● **Work order**
Print, exactly as written, every line from the first line of the records below through the line containing "sample is taken. -/", and nothing further.

● **Source data**

-- ==== Sys2Proof/Machine/ThermalRows.lean ====
section
/-! DEFINITION. The commands of Dewpoint (R305 to R318, R324, R325, R327). -/

namespace Sys2Proof.Machine

/-- THERMAL_SAMPLE (R307, R309): the sample that falls due next is taken. -/
def execThermalSample (t : ThmRead) (s : State) : Host.Outcome State Fault Refusal :=
  ok (if !mainOn s then s else takeSample t (advanceRef (sampleDue s) s))

/-- CONFIRMATION_SAMPLE (R308): the earliest confirmation sample is taken. -/
def execConfirmationSample (t : ThmRead) (s : State) : Host.Outcome State Fault Refusal :=
  ok (match sortBy (fun r => r) s.thm.confirm with
    | [] => s
    | r :: rest => takeSample t (onThm (fun t => { t with confirm := rest }) (advanceRef r s)))

/-- WARMUP_LIMIT_EXPIRY (R311): THM_WARMUP_LIMIT passes first: event 0x1B with the failure flag; MODE_SETs held for memory
complete FAULT with word 0 = 2 (R293). -/
def execWarmupLimitExpiry (s : State) : Host.Outcome State Fault Refusal :=
  ok (match s.thm.warmup with
    | none => s
    | some t =>
      let s := advanceRef (t + pv s 0x020E * nsPerSec) s
      let s := raise 0x1B [(1, 1)] (onThm (fun t => { t with warmup := none, warmFailed := true, warmLoad := false }) s)
      endHeld ⟨St.fault, 2, 0, 0⟩ s)

/-- A request is enforced (R315): event 0x13, counted, and a step-down, to the target of THROTTLE_ACK where one is held; ignored
during the quiesce (R549). -/
def enforce (s : State) : State :=
  let cause := if dieRequest s || hbmRequest s then 2 else 3
  let target := match s.thm.ack with | some 0xFF => none | t => t
  let s := onThm (fun t => { t with grace := none, ack := none }) s
  if s.hwd.quiesce.isSome then s
  else stepDown cause target (merNs s) (raise 0x13 [] (onThm (fun t => { t with throttles := t.throttles + 1 }) s))

/-- THROTTLE_GRACE_EXPIRY (R315): a request still stands at its enforcement time. -/
def execThrottleGraceExpiry (s : State) : Host.Outcome State Fault Refusal :=
  ok (match s.thm.grace with
    | none => s
    | some t =>
      let s := advanceMer t s
      if throttled s then enforce s else onThm (fun t => { t with grace := none }) s)

/-- SHUTDOWN_HOLD_EXPIRY (R318): the 60 s in which wakes are ignored are over. -/
def execShutdownHoldExpiry (s : State) : Host.Outcome State Fault Refusal :=
  ok (match s.mode.shutUntil with
    | none => s
    | some t => onMode (fun m => { m with shutUntil := none }) (advanceRef t s))

/-! ## THERMAL_READ -/

/-- A temperature as a 16-bit value. -/
def temp16 (v : Int) : Nat := unsigned 16 v

/-- A die sensor's field: 0x8000 out of service or in Dormant (R324). -/
def sensor16 (i : Nat) (s : State) : Nat :=
  if mainOn s && s.thm.ok.getD i false then temp16 (s.thm.die.getD i 0) else 0x8000

/-- The coolest die sensor in service. -/
def coolest (s : State) : Int :=
  ((s.thm.die.zip s.thm.ok).filter (·.2)).foldl (fun m e => if e.1 < m then e.1 else m) 32767

/-- The reply of THERMAL_READ (R324). -/
def thermalWords (sel : Nat) (s : State) : Verdict :=
  let two := fun (i : Nat) => sensor16 i s + sensor16 (i + 1) s * 2 ^ 16
  if sel ≠ 0 then okay (two (6 * (sel - 1))) (two (6 * (sel - 1) + 2)) (two (6 * (sel - 1) + 4))
  else if !mainOn s then okay 0x80008000 0x80008000 (temp16 s.thm.hor)
  else
    let none_ := sensorsOk s == 0
    okay ((if none_ then 0x8000 else temp16 (dieTemp s)) + (if none_ then 0x8000 else temp16 (coolest s)) * 2 ^ 16)
      (temp16 s.thm.hbm0 + temp16 s.thm.hbm1 * 2 ^ 16) (temp16 s.thm.hor + thmState s * 2 ^ 16 + sensorsOk s * 2 ^ 24)

/-- In Dormant a THERMAL_READ reads the Horizon sensor; otherwise it demands a sample (R300, R307). -/
def readSample (t : ThmRead) (s : State) : State :=
  if mainOn s then demandSample t s else onThm (fun x => { x with hor := t.hor }) s

/-- THERMAL_READ as a row. -/
def rowThermalRead (h : Hdr) (p : ThermalReadP) : Row :=
  { i := .thermalRead h p, h := h, opc := 0x0701, plens := [1], pre := readSample p.thm,
    chk := fun _ => firstOf [(4 < p.select.toNat || p.rsv != 0, no St.badParam)],
    run := fun s => finish h 0x0701 (thermalWords p.select.toNat s) s }

/-- THERMAL_READ (R324). -/
def execThermalRead (h : Hdr) (p : ThermalReadP) (s : State) : Host.Outcome State Fault Refusal := ok (command (rowThermalRead h p) s)

/-! ## THERMAL_LIMITS_SET -/

/-- The fields of THERMAL_LIMITS_SET are in range (R325). -/
def limitsOk (p : ThermalLimitsP) : Bool :=
  let w := p.warn.toNat
  let r := p.request.toNat
  let c := p.critical.toNat
  let hr := p.hbmRequest.toNat
  let hc := p.hbmCritical.toNat
  650 ≤ w && w ≤ 950 && 700 ≤ r && r ≤ 1000 && w ≤ r && 850 ≤ c && c ≤ 1150 && r < c && 550 ≤ hr && hr ≤ 850 &&
  650 ≤ hc && hc ≤ 950 && hr < hc && p.rsv == 0

/-- THERMAL_LIMITS_SET as a row. -/
def rowThermalLimitsSet (h : Hdr) (p : ThermalLimitsP) : Row :=
  { i := .thermalLimitsSet h p, h := h, opc := 0x0702, plens := [2],
    chk := fun s => firstOf [(!modeOk 0x0702 s, no St.modeForbids), (!limitsOk p, no St.badParam)],
    run := fun s => finish h 0x0702 (okay) (onThm (fun t => { t with
      limDieWarn := p.warn.toNat, limDieReq := p.request.toNat, limDieCrit := p.critical.toNat,
      limHbmReq := p.hbmRequest.toNat, limHbmCrit := p.hbmCritical.toNat }) s) }

/-- THERMAL_LIMITS_SET (R325). -/
def execThermalLimitsSet (h : Hdr) (p : ThermalLimitsP) (s : State) : Host.Outcome State Fault Refusal :=
  ok (command (rowThermalLimitsSet h p) s)

/-! ## THROTTLE_ACK -/

/-- TARGET names a permitted rung of the chain, or the step-down of R319 (R327). -/
def ackTargetOk (t : Nat) (s : State) : Bool :=
  t == 0xFF || (chain s.mode.mode s.mode.rate).any (fun e => modeNum e.1 == t && permitted e.1 e.2 s)

/-- THROTTLE_ACK as a row. -/
def rowThrottleAck (h : Hdr) (p : ThrottleAckP) : Row :=
  { i := .throttleAck h p, h := h, opc := 0x0703, plens := [1],
    chk := fun s => firstOf
      [(!modeOk 0x0703 s, no St.modeForbids),
       ((p.target != 0xFF && 11 < p.target.toNat) || 1 < p.flags.toNat || p.rsv != 0, no St.badParam),
       (!ackTargetOk p.target.toNat s, no St.modeForbids), (!throttled s, no St.notPresent)],
    run := fun s =>
      let s := onThm (fun t => { t with ack := some p.target.toNat }) s
      if p.flags.toNat.testBit 0 then enforce (finish h 0x0703 (okay) s) else finish h 0x0703 (okay (graceLeft s)) s }

/-- THROTTLE_ACK (R327). -/
def execThrottleAck (h : Hdr) (p : ThrottleAckP) (s : State) : Host.Outcome State Fault Refusal := ok (command (rowThrottleAck h p) s)

end Sys2Proof.Machine
end

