/-- VAUX power good seats the module once: PRESENT_N is driven, step 8 of R543 is to come (R543). An assertion of DETACH_REQ_N,
DETACH_PREPARE and a step ended by force, with no step that hangs, run the quiesce to its end: the module is in Dormant and
detached, SAFE_N is asserted (R544 to R547). A step that hangs holds it there. -/
def Obligations.SeatingAndDetaching : Prop :=
  (∀ found s, s.hwd.present = false →
  ∃ t, exec (.vauxPowerGood found) s = .next t ∧ t.hwd.present = true ∧ t.hwd.seating = true ∧ t.mode.vauxOn = true ∧
    t.mode.mode = s.mode.mode ∧ t.mem = s.mem) ∧
  ((∀ edges took s, s.mode.vauxOn = true → s.hwd.det.on = false → s.hwd.det.masked = false → s.hwd.seating = false →
    s.hwd.detached = false → s.hwd.quiesce = none →
    ∃ t, exec (.detachReqAssert edges none took) s = .next t ∧ t.hwd.detached = true ∧ t.hwd.safe = true ∧ t.hwd.quiesce = none ∧
      t.hwd.det.on = true ∧ t.mode.mode = .dormant) ∧
  (∀ edges (k : Fin 5) took s, s.mode.vauxOn = true → s.hwd.det.on = false → s.hwd.det.masked = false → s.hwd.seating = false →
    s.hwd.detached = false → s.hwd.quiesce = none → s.mode.mode ≠ .dormant →
    ∃ t q, exec (.detachReqAssert edges (some k) took) s = .next t ∧ t.hwd.quiesce = some q ∧ q.step = k.val + 2 ∧
      t.hwd.detached = false) ∧
  (∀ q s, s.hwd.quiesce = some q → 2 ≤ q.step →
    ∃ t, exec (.quiesceStepForced none) s = .next t ∧ t.hwd.detached = true ∧ t.hwd.safe = true ∧ t.hwd.quiesce = none ∧
      t.mode.mode = .dormant) ∧
  (∀ h p took s, served (rowDetachPrepare h p none took) s = true →
    ∃ t, exec (.detachPrepare h p none took) s = .next t ∧ t.hwd.detached = true ∧ t.hwd.safe = true ∧ t.hwd.quiesce = none ∧
      t.mode.mode = .dormant) ∧
  (∀ edges s, s.mode.vauxOn = true → s.hwd.det.on = true → s.hwd.det.masked = false →
    ∃ t, exec (.detachReqRelease edges) s = .next t ∧ t.hwd.det.on = false ∧
      (s.hwd.detached = true → t.hwd.detached = false ∧ t.hwd.safe = false)))

/-- MRST_N starts an L3 that is no fault, with event 0x0E, and in Dormant is only counted (R542). An input that stays asserted is
masked (R539). -/
def Obligations.Inputs : Prop :=
  (∀ edges s, s.mode.vauxOn = true → s.hwd.mrst.on = false → s.hwd.mrst.masked = false → s.mode.mode = .dormant →
    ∃ t, exec (.mrstAssert edges) s = .next t ∧ t.hwd.mrst.on = true ∧ t.hwd.ignored = s.hwd.ignored + 1 ∧ t.mode = s.mode) ∧
  (∀ edges s, s.mode.vauxOn = true → s.hwd.mrst.on = false → s.hwd.mrst.masked = false → s.mode.mode ≠ .dormant →
    s.hwd.quiesce = none → s.hwd.detached = false →
    ∃ u, exec (.mrstAssert edges) s = .next (plainReset false (raise 0x0E [] u)) ∧ u.hwd.mrst.on = true ∧ u.mode = s.mode) ∧
  (∀ edges r s, s.mode.vauxOn = true → s.hwd.mrst.on = true → s.hwd.mrst.masked = false →
    ∃ t, exec (.mrstRelease edges r) s = .next t ∧ t.hwd.mrst.on = false) ∧
  (∀ s, s.mode.vauxOn = true → detAsserted s = true → s.hwd.safe = true →
    ∃ t, exec (.hwdInputStuck .detach) s = .next t ∧ t.hwd.det.masked = true ∧ t.hwd.detached = false) ∧
  (∀ s, s.mode.vauxOn = true → mrstAsserted s = true →
    ∃ t, exec (.hwdInputStuck .mrst) s = .next t ∧ t.hwd.mrst.masked = true ∧
      s.hwd.mrst.edge.getD 0 + 10 * nsPerSec ≤ t.time.ref) ∧
  (∀ (c : Fin 16) s, s.mode.vauxOn = true → c.val < s.cam.ports.length → (portOf c.val s).camera = true →
    (portOf c.val s).presMasked = false → (portOf c.val s).gear = none →
    ∃ u, exec (.hwdInputStuck (.camera c)) s = .next (raise 0x0C [(1, 0x10 + c.val)] u) ∧ (portOf c.val u).presMasked = true ∧
      Keeps [.time, .cam] s u)

/-! ## Faults, calibration and self-test -/

/-- Every fault of a block enters the ladder in its domain with its event (R97, R130, R159, R200, R255, R359, R449). The ladder
(R427 to R431): during the quiesce a fault only raises its event; outside the domain's window it enters at its level; a repeat
takes the own action of the domain, or escalates one level; the recovery decided takes the next RSEQ and starts when no other is
in progress; an L4 puts the module in the safe hold; an ended recovery is in progress no more. -/
def Obligations.FaultLadder : Prop :=
  ((∀ b s, mainOn s = true → b ∈ halves s → exec (.scnHeadFault b) s = .next (faultOf (headDomain b) (scnEvt b 0x95) [] s)) ∧
  (∀ (out : Byte) s, s.std.powered = true → outputUsed out.toNat s = true →
    exec (.stdOvercurrent out) s = .next (faultOf 0x08 0xC6 [(1, out.toNat)] s)) ∧
  (∀ s, mainOn s = true → exec .stdFault s = .next (faultOf 0x08 0xCA [] s)) ∧
  (∀ s, mainOn s = true → 2 ≤ s.dmc.state → exec .dmcFault s = .next (faultOf 0x30 0x4D [] s)) ∧
  (∀ s, mainOn s = true → exec .netBridgeFault s = .next (faultAt 0x20 1 0xD8 [] s)) ∧
  (∀ (e : Fin 16) s, mainOn s = true → s.cdc.off.contains e.val = false →
    ∃ u, exec (.cdcEngineFault e) s = .next (faultOf 0x01 0x60 [] u) ∧ u.cdc.recent.head? = some (e.val, merNs s) ∧ Keeps [.cdc] s u) ∧
  (∀ (g : Byte) s, mainOn s = true → g.toNat ≤ 15 → s.syn.off.contains g.toNat = false →
    ∃ u, exec (.synGroupFault g) s = .next (faultOf 0x02 0x70 [] u) ∧ u.syn.recent.head? = some (g.toNat, merNs s) ∧
      Keeps [.syn] s u) ∧
  (∀ (g : Fin 16) s, mainOn s = true → s.cam.off.contains g.val = false →
    ∃ u, exec (.swpFault g) s = .next (faultOf 0x03 0x8C [] u) ∧ u.cam.recent.head? = some (g.val, merNs s) ∧ Keeps [.cam] s u)) ∧
  ((∀ dom entry src pay s, quiescing s = true → faultAt dom entry src pay s = fire src pay s) ∧
  (∀ dom entry src pay s, quiescing s = false → windowOf dom s = none → entry ≤ 1 →
    ∃ u, faultAt dom entry src pay s = decideRecov dom entry (some src) pay 0 .escalation none false u ∧
      u.evt.windows.head? = some ⟨dom, merNs s, entry, (s.evt.rseq + 1) % 2 ^ 32⟩ ∧ u.evt.recs = s.evt.recs ∧ u.evt.rseq = s.evt.rseq ∧
      Keeps [.evt] s u) ∧
  (∀ dom entry src pay s w, quiescing s = false → windowOf dom s = some w → hasOwn dom = true →
    faultAt dom entry src pay s = takeOwn dom entry w.level src pay s) ∧
  (∀ dom entry src pay s w, quiescing s = false → windowOf dom s = some w → hasOwn dom = false → w.level = 0 →
    ∃ u, faultAt dom entry src pay s = decideRecov dom 1 (some src) pay w.rseq .escalation none false u ∧
      u.evt.recs = s.evt.recs ∧ Keeps [.evt] s u) ∧
  (∀ dom level src pay esc cause cmd leave s, quiescing s = false → s.evt.recs = [] → level < 4 →
    ∃ u r, decideRecov dom level src pay esc cause cmd leave s = startRecov r u ∧ u.evt.recs = [r] ∧
      r.rseq = (s.evt.rseq + 1) % 2 ^ 32 ∧ r.domain = dom ∧ r.level = level ∧ r.prior = 0 ∧ r.running = false ∧ r.mode = s.mode.mode ∧
      u.evt.rseq = r.rseq ∧ Keeps [.out, .cmd, .evt, .sbd] s u) ∧
  (∀ dom src pay esc cause cmd leave s, quiescing s = false →
    (decideRecov dom 4 src pay esc cause cmd leave s).mode.safeHold = true ∧
    cause ∈ (decideRecov dom 4 src pay esc cause cmd leave s).mode.causes) ∧
  (∀ r outcome esc s, ∀ x ∈ (endRecov r outcome esc s).evt.recs, x ∈ s.evt.recs ∧ x.rseq ≠ r.rseq) ∧
  (∀ r s, (r.level = 1 ∨ r.level = 2) → ∃ c, (takeCapture r s).evt.captures.head? = some c ∧ c.domain = r.domain ∧ c.rseq = r.rseq ∧
    c.time = merNs s ∧ c.body.length ≤ 1048576))

/-- RESET_LEVEL (R433): LEVEL 1 and 2 are accepted and decided as recoveries without a source, LEVEL 3 is answered with its RSEQ
first, LEVEL 4 holds the module safe. A waiting recovery starts (R429), a running one ends or fails (R431). DIAG_CAPTURE copies a
capture into a buffer (R434). -/
def Obligations.Recoveries : Prop :=
  (∀ h p s, served (rowResetLevel1 h p) s = true → exec (.resetLevel1 h p) s = .next (decideRecov p.domain.toNat 1 none [] 0
    .escalation (some (h, 0x000A)) false (accepted h 0x000A 0 (taken (rowResetLevel1 h p) s)))) ∧
  (∀ h p s, served (rowResetLevel2 h p) s = true → exec (.resetLevel2 h p) s = .next (decideRecov 0x30 2 none [] 0
    .escalation (some (h, 0x000A)) false (accepted h 0x000A 0 (taken (rowResetLevel2 h p) s)))) ∧
  (∀ h p s, served (rowResetLevel3 h p) s = true → exec (.resetLevel3 h p) s = .next (decideRecov 0x31 3 (some 0x00) [] 0
    .escalation none (p.flags.toNat.testBit 0)
    (finish h 0x000A (okay ((s.evt.rseq + 1) % 2 ^ 32)) (taken (rowResetLevel3 h p) s)))) ∧
  (∀ h p s, served (rowResetLevel4 h p) s = true →
    ∃ t, exec (.resetLevel4 h p) s = .next t ∧ t.mode.safeHold = true ∧ .request ∈ t.mode.causes) ∧
  (∀ (rseq : U32) s r, s.evt.recs.find? (fun r => r.rseq == rseq.toNat) = some r → mayStart r s = true →
    exec (.recoveryStart rseq) s = .next (startRecov r s)) ∧
  (∀ (rseq : U32) t s r, s.evt.recs.find? (fun r => r.rseq == rseq.toNat && r.running) = some r → linkBusy r s = false →
    (r.level = 3 → mrstAsserted s = false) →
    exec (.recoveryEnd rseq true t) s = .next (endRecov r 1 0 (levelEnd r true t s)) ∧
    exec (.recoveryEnd rseq false t) s = .next (faultAt r.domain (entryLevel r.domain) (r.source.getD 0) r.payload
      (endRecov r 4 0 (levelEnd r false t s)))) ∧
  (∀ h p s b c d, bufOf (taken (rowDiagCapture h p) s) p.handle.toNat = some b → captureOf s p.domain.toNat = some c →
    d = captureBytes c → served (rowDiagCapture h p) s = true →
    ∃ u, exec (.diagCapture h p) s = .next (finish h 0x0E01 (okay d.length c.rseq) u) ∧
      u.mem = memPutAll s.mem (bufAddr b + p.offset.toNat) d ∧ Keeps [.mem, .buf, .cmd, .sbd] s u)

● **Response to this exercise**
-- ==== Sys2Proof/Machine/ThermalRows.lean ====
section
/-! DEFINITION. The commands of Dewpoint (R305 to R318, R324, R325, R327). -/

namespace Sys2Proof.Machine

/-- THERMAL_SAMPLE (R307, R309): the sample that falls due next is taken. -/
def execThermalSample (t : ThmRead) (s : State) : Host.Outcome State Fault Refusal :=
  ok (if !mainOn s then s else takeSample t (advanceRef (sampleDue s) s))

/-- CONFIRMATION_SAMPLE (R308): the earliest confirmation sample is taken. -/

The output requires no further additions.